/-- A slot (16_hot_plug_slots.md). -/
structure Slot where
  st : SlotSt := .off
  pgood : Bool := false
  commanded : Bool := false
  limited : Bool := false
  timer : Bool := false
  present : Bool := false
  warn : Bool := false
  /-- OVERLOAD_WARN has been raised in this regulation window. -/
  warned : Bool := false
  cause : Nat := 0
  attempt : Nat := 0
  cfg : SlotCfg := {}
  staged : SlotCfg := {}
  vin : Nat := 0
  vout : Nat := 0
  /-- Local time since which VOUT_SNS has read below 1.0 V (16 R430). -/
  lowAt : Nat := 0
  sense : Nat := 0
  gateDrive : Nat := 0
  trips : Nat := 0
  tripsThisUp : Nat := 0
  warnings : Nat := 0
  tripTime : Nat := 0
  changeTime : Nat := 0
  /-- Local times of the entry to this state and of the start of the fault timer. -/
  entered : Nat := 0
  timerAt : Nat := 0
  /-- Local time at which the count of qualifying samples last restarted (16 R416). -/
  qualAt : Nat := 0
  /-- A discharge interval runs, since this local time (16 R423); after cold reset it runs at every slot. -/
  discharging : Option Nat := some 0
  pwrdis : Bool := true
  perst : Bool := true
  deriving DecidableEq, Repr

/-- The slots MS0-MS31 and FS0-FS15. -/
structure SlotsState where
  slots : List Slot := List.replicate 48 {}
  deriving DecidableEq, Repr

/-- A log ring record (17 R439); the check word is computed when the record is read. -/
structure LogRec where
  seq : Nat
  type : Nat
  cls : Nat
  untimed : Bool
  dropped : Bool
  source : Nat
  time : Nat
  bootId : Nat
  count : Nat
  stamp : Nat
  detail : List Byte
  deriving DecidableEq, Repr

/-- The steps of an online activation (17 R445). -/
inductive ActStep where
  | lengthsman
  | keeper
  | restoring
  | rolling (cluster : Nat)
  deriving DecidableEq, Repr

/-- An activation under way (17 R444-R447): slot, step, the mailbox that asked (none for PLDM), local time of the pause. -/
structure Activation where
  slotB : Bool
  step : ActStep
  who : Option Mb
  pauseAt : Nat := 0
  /-- Reload of the active image because fewer than two cores remain (17 R448). -/
  reload : Bool := false
  deriving DecidableEq, Repr

/-- An open firmware transfer (17 R443): path (the mailbox's source, or 9 for PLDM), target slot. -/
structure FwTransfer where
  path : Nat
  slotB : Bool
  deriving DecidableEq, Repr

/-- PLDM thresholds of a sensor (17 R436). -/
structure SensorThr where
  sensor : Nat
  warnHigh : Int
  critHigh : Int
  fatalHigh : Int
  warnLow : Int
  critLow : Int
  fatalLow : Int
  deriving DecidableEq, Repr

/-- Where an owner's state and its copy stand (17 R452): state kind, unit, owner's value and sequence, copy's value and
sequence. -/
structure Advisory where
  kind : Nat
  unit : Nat
  value : Nat
  seq : Nat
  copy : Nat
  copySeq : Nat
  deriving DecidableEq, Repr

/-- A stored training set of a channel: its four keys and every delay by register key (20 R491). -/
structure TrainingSet where
  chan : Nat
  rate : Nat
  mrdimm : Bool
  serials : List Nat
  delays : List (Nat × Nat)
  deriving DecidableEq, Repr

/-- The lengthsman (17_lengthsman.md). -/
structure LmState where
  /-- I3C sideband (strap LM_BUS), LM_ADDR, dynamic address, endpoint ID (17 R432). -/
  i3c : Bool := false
  addr : Nat := 0
  dynAddr : Option Nat := none
  eid : Nat := 0
  /-- The lengthsman restarts during an activation and answers nothing (17 R445). -/
  restarting : Bool := false
  spdm : SpdmState := {}
  thresholds : List SensorThr := []
  /-- Latest sample of every PLDM sensor not held elsewhere, by sensor ID (17 R435). -/
  samples : List (Nat × Int) := []
  /-- Die points: sample, excluded, local time of the last change (17 R437). -/
  die : List Int := List.replicate 64 0
  dieExcluded : List Bool := List.replicate 64 false
  dieAt : List Nat := List.replicate 64 0
  /-- GLB_TEMP_MAX and GLB_THERM: hottest point, its index, level, valid points. -/
  tempMax : Int := 0
  tempPoint : Nat := 0
  therm : Nat := 0
  valid : Nat := 0
  /-- Boot flash: the image slots, the active-slot record, the slot image that runs, the running versions. -/
  imgA : FwImage := {}
  imgB : FwImage := {}
  activeB : Bool := false
  runB : Bool := false
  lmVer : Nat := 0
  keeperVer : Nat := 0
  codecVer : Nat := 0
  romDigest : Nat := 0
  handover : Nat := 0
  /-- Versions of the microcode each cluster loaded (17 R445). -/
  clusterVer : List Nat := [0, 0, 0, 0]
  transfer : Option FwTransfer := none
  activation : Option Activation := none
  /-- Measurement indices 1-6, as the version or digest number measured (17 R449). -/
  meas : List Nat := [0, 0, 0, 0, 0, 0]
  /-- Keeper cores running (17 R448). -/
  cores : BitVec 8 := 0
  coresHeld : BitVec 8 := 0
  /-- Cores that failed again after a reload: in reset until cold reset (17 R448). -/
  coresOut : BitVec 8 := 0
  /-- Log ring, newest first; next SEQ; staged records, newest first (17 R439-R441). -/
  ring : List LogRec := []
  nextSeq : Nat := 0
  staged : List LogRec := []
  /-- CE events counted per source this cycle beyond the first, CE and DE records written this cycle, dropped. -/
  ceCounts : List (Nat × Nat) := []
  cycleRecs : Nat := 0
  droppedFlag : Bool := false
  droppedCount : Nat := 0
  advisory : List Advisory := []
  /-- Slot settings stored in the boot flash by SLOT_CONFIG (16 R429), by slot. -/
  savedSlots : List (Nat × List Nat) := []
  /-- Stored DRAM training sets, oldest first (20 R491). -/
  training : List TrainingSet := []
  deriving DecidableEq, Repr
□ □ □ □ □ □ □
__WHAT YOU WILL DO__: Write out the material above exactly, leaving out no line.

__OUTPUT OF THE TASK__:
/-- A slot (16_hot_plug_slots.md). -/
structure Slot where
  st : SlotSt := .off
  pgood : Bool := false
  commanded : Bool := false
  limited : Bool := false
  timer : Bool := false
  present : Bool := false
  warn : Bool := false
  /-- OVERLOAD_WARN has been raised in this regulation window. -/
  warned : Bool := false
  cause : Nat := 0
  attempt : Nat := 0
  cfg : SlotCfg := {}
  staged : SlotCfg := {}
  vin : Nat := 0
  vout : Nat := 0
  /-- Local time since which VOUT_SNS has read below 1.0 V (16 R430). -/
  lowAt : Nat := 0
  sense : Nat := 0
  gateDrive : Nat := 0
  trips : Nat := 0
  tripsThisUp : Nat := 0
  warnings : Nat := 0
  tripTime : Nat := 0
  changeTime : Nat := 0
  /-- Local times of the entry to this state and of the start of the fault timer. -/
  entered : Nat := 0
  timerAt : Nat := 0
  /-- Local time at which the count of qualifying samples last restarted (16 R416). -/
  qualAt : Nat := 0
  /-- A discharge interval runs, since this local time (16 R423); after cold reset it runs at every slot. -/
  discharging : Option Nat := some 0
  pwrdis : Bool := true
  perst : Bool := true
  deriving DecidableEq, Repr

/-- The slots MS0-MS31 and FS0-FS15. -/
structure SlotsState where
  slots : List Slot := List.replicate 48 {}
  deriving DecidableEq, Repr

/-- A log ring record (17 R439); the check word is computed when the record is read. -/
structure LogRec where
  seq : Nat
  type : Nat
  cls : Nat
  untimed : Bool
  dropped : Bool
  source : Nat
  time : Nat
  bootId : Nat
  count : Nat
  stamp : Nat
  detail : List Byte
  deriving DecidableEq, Repr

/-- The steps of an online activation (17 R445). -/
inductive ActStep where
  | lengthsman
  | keeper
  | restoring
  | rolling (cluster : Nat)
  deriving DecidableEq, Repr

/-- An activation under way (17 R444-R447): slot, step, the mailbox that asked (none for PLDM), local time of the pause. -/
structure Activation where
  slotB : Bool
  step : ActStep
  who : Option Mb
  pauseAt : Nat := 0
  /-- Reload of the active image because fewer than two cores remain (17 R448). -/
  reload : Bool := false
  deriving DecidableEq, Repr

/-- An open firmware transfer (17 R443): path (the mailbox's source, or 9 for PLDM), target slot. -/
structure FwTransfer where
  path : Nat
  slotB : Bool
  deriving DecidableEq, Repr

/-- PLDM thresholds of a sensor (17 R436). -/
structure SensorThr where
  sensor : Nat
  warnHigh : Int
  critHigh : Int
  fatalHigh : Int
  warnLow : Int
  critLow : Int
  fatalLow : Int
  deriving DecidableEq, Repr

/-- Where an owner's state and its copy stand (17 R452): state kind, unit, owner's value and sequence, copy's value and
sequence. -/
structure Advisory where
  kind : Nat
  unit : Nat
  value : Nat
  seq : Nat
  copy : Nat
  copySeq : Nat
  deriving DecidableEq, Repr

/-- A stored training set of a channel: its four keys and every delay by register key (20 R491). -/
structure TrainingSet where
  chan : Nat
  rate : Nat
  mrdimm : Bool
  serials : List Nat
  delays : List (Nat × Nat)
  deriving DecidableEq, Repr

/-- The lengthsman (17_lengthsman.md). -/
structure LmState where
  /-- I3C sideband (strap LM_BUS), LM_ADDR, dynamic address, endpoint ID (17 R432). -/
  i3c : Bool := false
  addr : Nat := 0
  dynAddr : Option Nat := none
  eid : Nat := 0
  /-- The lengthsman restarts during an activation and answers nothing (17 R445). -/
  restarting : Bool := false
  spdm : SpdmState := {}
  thresholds : List SensorThr := []
  /-- Latest sample of every PLDM sensor not held elsewhere, by sensor ID (17 R435). -/
  samples : List (Nat × Int) := []
  /-- Die points: sample, excluded, local time of the last change (17 R437). -/
  die : List Int := List.replicate 64 0
  dieExcluded : List Bool := List.replicate 64 false
  dieAt : List Nat := List.replicate 64 0
  /-- GLB_TEMP_MAX and GLB_THERM: hottest point, its index, level, valid points. -/
  tempMax : Int := 0
  tempPoint : Nat := 0
  therm : Nat := 0
  valid : Nat := 0
  /-- Boot flash: the image slots, the active-slot record, the slot image that runs, the running versions. -/
  imgA : FwImage := {}
  imgB : FwImage := {}
  activeB : Bool := false
  runB : Bool := false
  lmVer : Nat := 0
  keeperVer : Nat := 0
  codecVer : Nat := 0
  romDigest : Nat := 0
  handover : Nat := 0
  /-- Versions of the microcode each cluster loaded (17 R445). -/
  clusterVer : List Nat := [0, 0, 0, 0]
  transfer : Option FwTransfer := none
  activation : Option Activation := none
  /-- Measurement indices 1-6, as the version or digest number measured (17 R449). -/
  meas : List Nat := [0, 0, 0, 0, 0, 0]
  /-- Keeper cores running (17 R448). -/
  cores : BitVec 8 := 0
  coresHeld : BitVec 8 := 0
  /-- Cores that failed again after a reload: in reset until cold reset (17 R448). -/
  coresOut : BitVec 8 := 0
  /-- Log ring, newest first; next SEQ; staged records, newest first (17 R439-R441). -/
  ring : List LogRec := []
  nextSeq : Nat := 0
  staged : List LogRec := []
  /-- CE events counted per source this cycle beyond the first, CE and DE records written this cycle, dropped. -/
  ceCounts : List (Nat × Nat) := []
  cycleRecs : Nat := 0
  droppedFlag : Bool := false
  droppedCount : Nat := 0
  advisory : List Advisory := []
  /-- Slot settings stored in the boot flash by SLOT_CONFIG (16 R429), by slot. -/
  savedSlots : List (Nat × List Nat) := []
  /-- Stored DRAM training sets, oldest first (20 R491). -/
  training : List TrainingSet := []
  deriving DecidableEq, Repr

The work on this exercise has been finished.